_TASK:_ Give the lines below again exactly, starting with the line that holds "def allLock (l" and going on through the line that holds "else modLink p".

INFORMATION PROVIDED: Begin

/-- A link leaves LPI: it is UP, and what it had to ask goes out (R212, R214, R227). -/
def leaveLpi (p : Nat) (s : State) : State :=
  if (link s p).state = .lpi then askChanges p (modLink p (fun l => { l with state := .up, lpiWake := none, quietAt := none }) s) else s

/-- FLIT_RECEIVE: 256 bytes come in, are corrected and checked (R187, R200, R204). A flit on an LPI link wakes it. -/
def flitReceive (p : Nat) (raw : List Byte) (s : State) : State :=
  let s := leaveLpi p s
  match rsDecode raw with
  | none => nackFor p 1 (raise (srcLink p) kFlitUncorr (link s p).expected.toNat [] none (countLink p 1 4 1 s))
  | some (bs, ps) =>
    let l := link s p
    let on := fun n => (ps.filter fun j => laneOfByte l j == n).length
    let s := countCsym p 1 (on 1) (countCsym p 0 (on 0) s)
    if crcOk bs then takeFlit p bs s else nackFor p 2 (countLink p 1 4 1 s)

/-- A Granary copy has been read back (R207). -/
def granaryBack (p : Nat) (q : BitVec 16) (bs : List Byte) (s : State) : State :=
  modLink p (fun l => { l with granaryIn := l.granaryIn ++ [(q, flitOf bs)] }) s

/-! ## Training and joining (R219, R220, R224-R226) -/

/-- TRAIN_FLIT (R219). -/
def execTrainFlit (link_ : BitVec 7) (s : State) : Host.Outcome State Fault Refusal :=
  .next (if linkHears s link_ && (link s link_.toNat).pause.isNone then trainFlit link_.toNat s else s)

/-- CONFIRM is passed: a link that retrained rewinds and goes on, another joins; requests that stand go out (R220, R225, R226). -/
def trainDone (p : Nat) (s : State) : State :=
  let l := link s p
  let s := setLink p { l with state := .up, retrainAt := none } s
  askChanges p (if l.joined then rewind p s else join p s)

/-- A word of retimer diagnostics as LNK_RETIMER0 and LNK_RETIMER1 show it: reserved bits 0, PRESENT set (R228). -/
def retimerWord (d : BitVec 32) : BitVec 32 := (d &&& 0xFFFFFF02) ||| 1

/-- A link is in a pause of a kind. -/
def inPause (l : Link) (k : Pause) : Bool := l.pause.any fun x => x.1 == k

/-- A link waits for the partner's LINK_ID at a new rate. -/
def confirming (l : Link) : Bool := inPause l .speed && l.phase == .confirm

/-- Some lane in use has lock. -/
def someLock (l : Link) : Bool := (l.lanes.getLsbD 0 && l.lock0) || (l.lanes.getLsbD 1 && l.lock1)

/-- Every lane in use has lock. -/
def allLock (l : Link) : Bool := (!l.lanes.getLsbD 0 || l.lock0) && (!l.lanes.getLsbD 1 || l.lock1)

/-- A lane in use has no lock: the link narrows to the other, or retrains where that has none either (R217, R219). -/
def unlocked (p lane : Nat) (s : State) : State :=
  let l := link s p
  let t := now s
  if someLock l then narrowLane p lane s
  else modLink p (fun l => { l with noLock := some (l.noLock.getD t) }) (if l.state = .up then retrain p s else s)

/-- A pause ends: the transmitter rewinds. The pause has not run the down timer; a lane that lost its lock meanwhile is seen to now (R213, R215-R217,
R219). -/
def resumeLink (p : Nat) (s : State) : State :=
  let l := link s p
  let d := match l.pause with
    | some (_, t) => elapsed s t
    | none => 0
  let s := rewind p (setLink p { l with pause := none, ackAt := later l.ackAt d } s)
  if allLock (link s p) then s else unlocked p (if l.lanes.getLsbD 0 && !l.lock0 then 0 else 1) s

INFORMATION PROVIDED: End

_EXERCISE RESULT:_
def allLock (l : Link) : Bool := (!l.lanes.getLsbD 0 || l.lock0) && (!l.lanes.getLsbD 1 || l.lock1)

/-- A lane in use has no lock: the link narrows to the other, or retrains where that has none either (R217, R219). -/
def unlocked (p lane : Nat) (s : State) : State :=
  let l := link s p
  let t := now s
  if someLock l then narrowLane p lane s
  else modLink p (fun l => { l with noLock := some (l.noLock.getD t) }) (if l.state = .up then retrain p s else s)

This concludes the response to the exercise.